Müller-Landau war sich dessen bewusst, dass die von ihm entworfenen Glasfenster in einem mittelalterlichen Sakralbau wirken mussten, der für Feierstunden und Musik-Veranstaltungen genutzt wurde. Mit seiner Grundkonzeption nahm er aber auch die frühere Nutzung als Aussegnungshalle auf. „Leben und Tod verklärt durch die Kunst“- das war für ihn der Kern des Werkes. Er entschied sich für eine figürliche Bildsprache und eine traditionelle Farbigkeit, die dem Charakter des gotischen Baues entsprach.

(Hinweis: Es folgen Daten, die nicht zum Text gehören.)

-- ==== Sys2Proof/Tests/Slice0.lean ====
section
/-! SUPPORT. The model's own tests. Expected results come from 95_test_vectors.md (the vector is named in the comment
before each test) or are written out by hand from the rule named there. The witnesses at the end show, for each
statement with hypotheses, a state and operands that meet them. -/

namespace Sys2Proof.Tests

open Sys2Proof.Machine

/-- A block with the identifier of 95_test_vectors.md and the four fields in its order (EN, CB, ST, IRQ). -/
def dev (en cb st : Word) (irq : Bool) : DeviceState := ⟨0x0000F001, en, cb, st, irq⟩

/-- A machine around a block, with nothing pending. -/
def around (d : DeviceState) : State := { State.reset with device := d }

def s0 : DeviceState := dev 0 0 0 false
def sA : DeviceState := dev 1 0 0 false
def sP : DeviceState := dev 1 0x55 2 true
def sK : DeviceState := dev 1 0x55 2 false
def sDP : DeviceState := dev 0 0x55 2 true
def sX : DeviceState := dev 0xFFFFFFFF 0xDEADBEEF 2 true
def sH : DeviceState := dev 0xFFFFFFFE 0x55 2 true

/-- The block, the response and the trace count after an outcome, if it is a next state. -/
def seen : Host.Outcome State Fault Refusal → Option (DeviceState × Option Word × Nat)
  | .next t => some (t.device, t.response, t.traceEvents)
  | .fault _ => none
  | .refused _ => none

/-- One step that runs a canonical word on a block. -/
def runWord (d : DeviceState) (w : Nat) : Option (DeviceState × Option Word × Nat) :=
  seen (step ((around d).withFetchWord 48 w))

/-! ## WellFormed refuses -/

-- 30_encoding.md R48: the offset has 9 bits.
theorem test_wf_refuses_offset_outside_region : Instr.wf (.rdUnknown 0x200) = false := by decide
theorem test_wf_refuses_write_offset_outside_region : Instr.wf (.wrUnknown 0x200 0) = false := by decide
-- 30_encoding.md R51: the default rows do not match a register's offset.
theorem test_wf_refuses_unknown_read_of_register :
    Instr.wf (.rdUnknown 0x0) = false ∧ Instr.wf (.rdUnknown 0xC) = false := by decide
theorem test_wf_refuses_unknown_write_of_register :
    Instr.wf (.wrUnknown 0x4 1) = false ∧ Instr.wf (.wrUnknown 0x8 1) = false := by decide
theorem test_wf_accepts_last_offset : Instr.wf (.rdUnknown 0x1FF) = true := by decide

/-! ## Decode: words written from 30_encoding.md R48 and R51, W then OFF then DATA -/

theorem test_decode_rdId :
    decodeTableWord 48 0b000000000000000000000000000000000000000000 = some .rdId := by decide
theorem test_decode_rdInit :
    decodeTableWord 48 0b000000010000000000000000000000000000000000 = some .rdInit := by decide
theorem test_decode_rdCmd :
    decodeTableWord 48 0b000000100000000000000000000000000000000000 = some .rdCmd := by decide
theorem test_decode_rdIntStatus :
    decodeTableWord 48 0b000000110000000000000000000000000000000000 = some .rdIntStatus := by decide
theorem test_decode_rdUnknown :
    decodeTableWord 48 0b000000110100000000000000000000000000000000 = some (.rdUnknown 0xD) := by decide
theorem test_decode_wrId :
    decodeTableWord 48 0b100000000000010010001101000101011001111000 = some (.wrId 0x12345678) := by decide
theorem test_decode_wrInit :
    decodeTableWord 48 0b100000010000000000000000000000000000000001 = some (.wrInit 1) := by decide
theorem test_decode_wrCmd :
    decodeTableWord 48 0b100000100000000000000000000000000001010101 = some (.wrCmd 0x55) := by decide
theorem test_decode_wrIntStatus :
    decodeTableWord 48 0b100000110000000000000000000000000000000010 = some (.wrIntStatus 2) := by decide
theorem test_decode_wrUnknown :
    decodeTableWord 48 0b111111110000000000000000000000000000000001 = some (.wrUnknown 0x1FC 1) := by decide
-- 30_encoding.md R48: the DATA field of a read is ignored.
theorem test_decode_read_ignores_data : decodeTableWord 48 0x008FFFFFFFF = some .rdCmd := by decide
-- 30_encoding.md R53: one transaction length, 42 bits.
theorem test_decode_refuses_bit_42 :
    decodeNat 0x40000000000 = .error .widerThanTransaction ∧ decodeTableWord 48 0x40000000000 = none :=
  ⟨rfl, by decide⟩
-- 20_memory.md R36, and 95_test_vectors.md 2.1: an offset at the region's end, which no host delivers.
theorem test_decodeOffset_total : decodeOffset 0x200 = .unknown := by decide
theorem test_encode_wrCmd : encode (.wrCmd 0x55) = 0x20800000055#42 := by decide
-- 30_encoding.md R51: no two exact rows of the table share a word.
theorem test_exact_rows_disjoint : exactRows.Pairwise (fun r q => r.mask = q.mask ∧ r.pattern ≠ q.pattern) := by decide

/-! ## The ten rows (95_test_vectors.md 2.2, 2.3) -/

-- VR5, VR1
theorem test_rdId_enabled : runWord sA 0x00000000000 = some (sA, some 0x0000F001, 0) := by decide
theorem test_rdId_disabled : runWord s0 0x00000000000 = some (s0, some 0, 1) := by decide
-- VR7, VR2
theorem test_rdInit_reserved_bits : runWord sX 0x00400000000 = some (sX, some 0xFFFFFFFF, 0) := by decide
theorem test_rdInit_disabled : runWord s0 0x00400000000 = some (s0, some 0, 1) := by decide
-- VR9, VR3
theorem test_rdCmd_keeps_line : runWord sP 0x00800000000 = some (sP, some 0x55, 0) := by decide
theorem test_rdCmd_disabled : runWord s0 0x00800000000 = some (s0, some 0, 1) := by decide
-- VR11, VR13
theorem test_rdIntStatus_acknowledges : runWord sP 0x00C00000000 = some (sK, some 2, 0) := by decide
theorem test_rdIntStatus_disabled_keeps_line : runWord sDP 0x00C00000000 = some (sDP, some 0, 1) := by decide
-- VR17, VR20
theorem test_rdUnknown_is_no_acknowledge : runWord sP 0x00D00000000 = some (sP, some 0, 0) := by decide
theorem test_rdUnknown_disabled : runWord s0 0x01000000000 = some (s0, some 0, 1) := by decide
-- VR15
theorem test_gate_is_bit_zero_alone : runWord sH 0x00000000000 = some (sH, some 0, 1) := by decide
-- VW11
theorem test_wrId_ignored : runWord sA 0x20012345678 = some (sA, none, 0) := by decide
-- VW4, VW3
theorem test_wrInit_stores_reserved_bits :
    runWord sA 0x204FFFFFFFE = some (dev 0xFFFFFFFE 0 0 false, none, 0) := by decide
theorem test_wrInit_keeps_line : runWord sP 0x20400000000 = some (sDP, none, 0) := by decide
-- VW6, VW9
theorem test_wrCmd_disabled_asserts : runWord s0 0x20800000055 = some (sDP, none, 0) := by decide
theorem test_wrCmd_zero_rearms : runWord sK 0x20800000000 = some (dev 1 0 2 true, none, 0) := by decide
-- VW12, VW13
theorem test_wrIntStatus_no_acknowledge : runWord sP 0x20C00000000 = some (sP, none, 0) := by decide
theorem test_wrIntStatus_no_change : runWord sK 0x20C00000002 = some (sK, none, 0) := by decide
-- VW15, VW16
theorem test_wrUnknown_does_not_assert : runWord sA 0x20900000001 = some (sA, none, 0) := by decide
theorem test_wrUnknown_does_not_disable : runWord sA 0x20500000000 = some (sA, none, 0) := by decide

/-! ## Host events -/

-- VF1
theorem test_construct_event : seen (step { around sX with pending := [.construct] }) = some (s0, none, 0) := by decide
-- 92_eei_decisions.md D9
theorem test_reset_input_constructs :
    seen (step { around sX with pending := [.resetInput true] }) = some (s0, none, 0) := by decide
theorem test_access_in_reset_is_not_accepted :
    seen (step { around s0 with resetInput := true, pending := [.access (.write 0x8 4 1)] }) =
      some (s0, none, 0) := by decide
-- 92_eei_decisions.md D17
theorem test_overlap_is_refused :
    step { around sA with pending := [.overlap (.read 0 4) (.read 4 4)] } = .refused .overlappingAccesses := rfl
-- 20_memory.md R35, in the region's first byte and one past its last, wherever the region is.
theorem test_bus_access_in_region :
    routeBus (.read Config.mmioBase 4) = some (.read 0 4) := by
  simp [routeBus, busInRegion, BusAccess.addr, regionSize]
theorem test_bus_access_past_region : routeBus (.read (Config.mmioBase + 0x200) 4) = none := by
  simp [routeBus, busInRegion, BusAccess.addr, regionSize]
-- 92_eei_decisions.md D8: the line shows from the edge that ends the cycle on.
theorem test_port_line_after_edge :
    (PortIn.nextDevice ⟨false, true, true, 0x8, 4, 0x55⟩ s0).interruptAsserted = true := by decide

/-! ## Witnesses: states and operands that meet the hypotheses of the statements -/

/-- A machine with one pending event. -/
def waiting (d : DeviceState) (e : HostEvent) : State := { around d with pending := [e] }

theorem exec_answers (i : Instr) (s : State) (h : (seen (exec i s)).isSome = true) : ∃ t, exec i s = .next t := by
  cases hx : exec i s with
  | next t => exact ⟨t, rfl⟩
  | fault r => cases r
  | refused r => rw [hx] at h; cases h

theorem witness_ConstructionSetsEveryField : (waiting sX .construct).pending = .construct :: [] := rfl
theorem witness_ConstructionIsTheOnlyReset :
    (waiting sX (.resetInput true)).pending = .resetInput true :: [] ∧
    exec (.wrCmd 7) (around s0) = .next (around (dev 0 7 2 true)) ∧ (dev 0 7 2 true).commandBuffer ≠ s0.commandBuffer ∧
    exec (.wrInit 0) (around sA) = .next (around s0) ∧ s0.statusFlags = 0 :=
  ⟨rfl, rfl, by decide, rfl, rfl⟩
theorem witness_ConstructionLeavesDisabledIdleAndForgets :
    ∃ t t2, (waiting sX .construct).pending = .construct :: [] ∧ step (waiting sX .construct) = .next t ∧
      (waiting sP .construct).pending = .construct :: [] ∧ step (waiting sP .construct) = .next t2 :=
  ⟨_, _, rfl, rfl, rfl, rfl⟩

Das Gebäude war – auch unter diesem Namen – die älteste evangelische Kirche in Speyer. Sie wurde in den Jahren 1515/1516 errichtet.

Zentral hat er das „Verklärungsfenster“ positioniert – egal ob ein Betrachter die Fenster von links nach rechts oder umgekehrt anschaut, es ist der Höhepunkt aus Sicht der Künstlers. Ganz links zeigt er den „Künder des Todes“. Dann folgt die „Klage des Orpheus“. Rechts vom „Verklärungsfenster“, das die Christusgestalt als Herr der Geschichte zeigen will, stellt er den „Erlöser“ dar. Im äußerst rechten Fenster nimmt er mittelalterliche Motive vom „Engelskonzert“ auf er nennt es das „Fenster der Lebensfreude“. Es durchaus eine Referenz an die Bauzeit der Kapelle.

Heutige Nutzung

Die Kapelle liegt im heutigen Adenauerpark. Das Standesamt bietet sie als Rahmen für standesamtliche Trauungen an, was auf reges Interesse stößt. Gleichzeitig finden nach wie vor dort Kammermusik-Konzerte und festliche Veranstaltungen statt. Eingebettet ist die Kapelle in die denkmalgeschützen Reste des ehemaligen Speyrer Friedhofs. Nur einige Meter weiter befindet sich – heute als einziges – das Grab von Altbundeskanzper Kohl.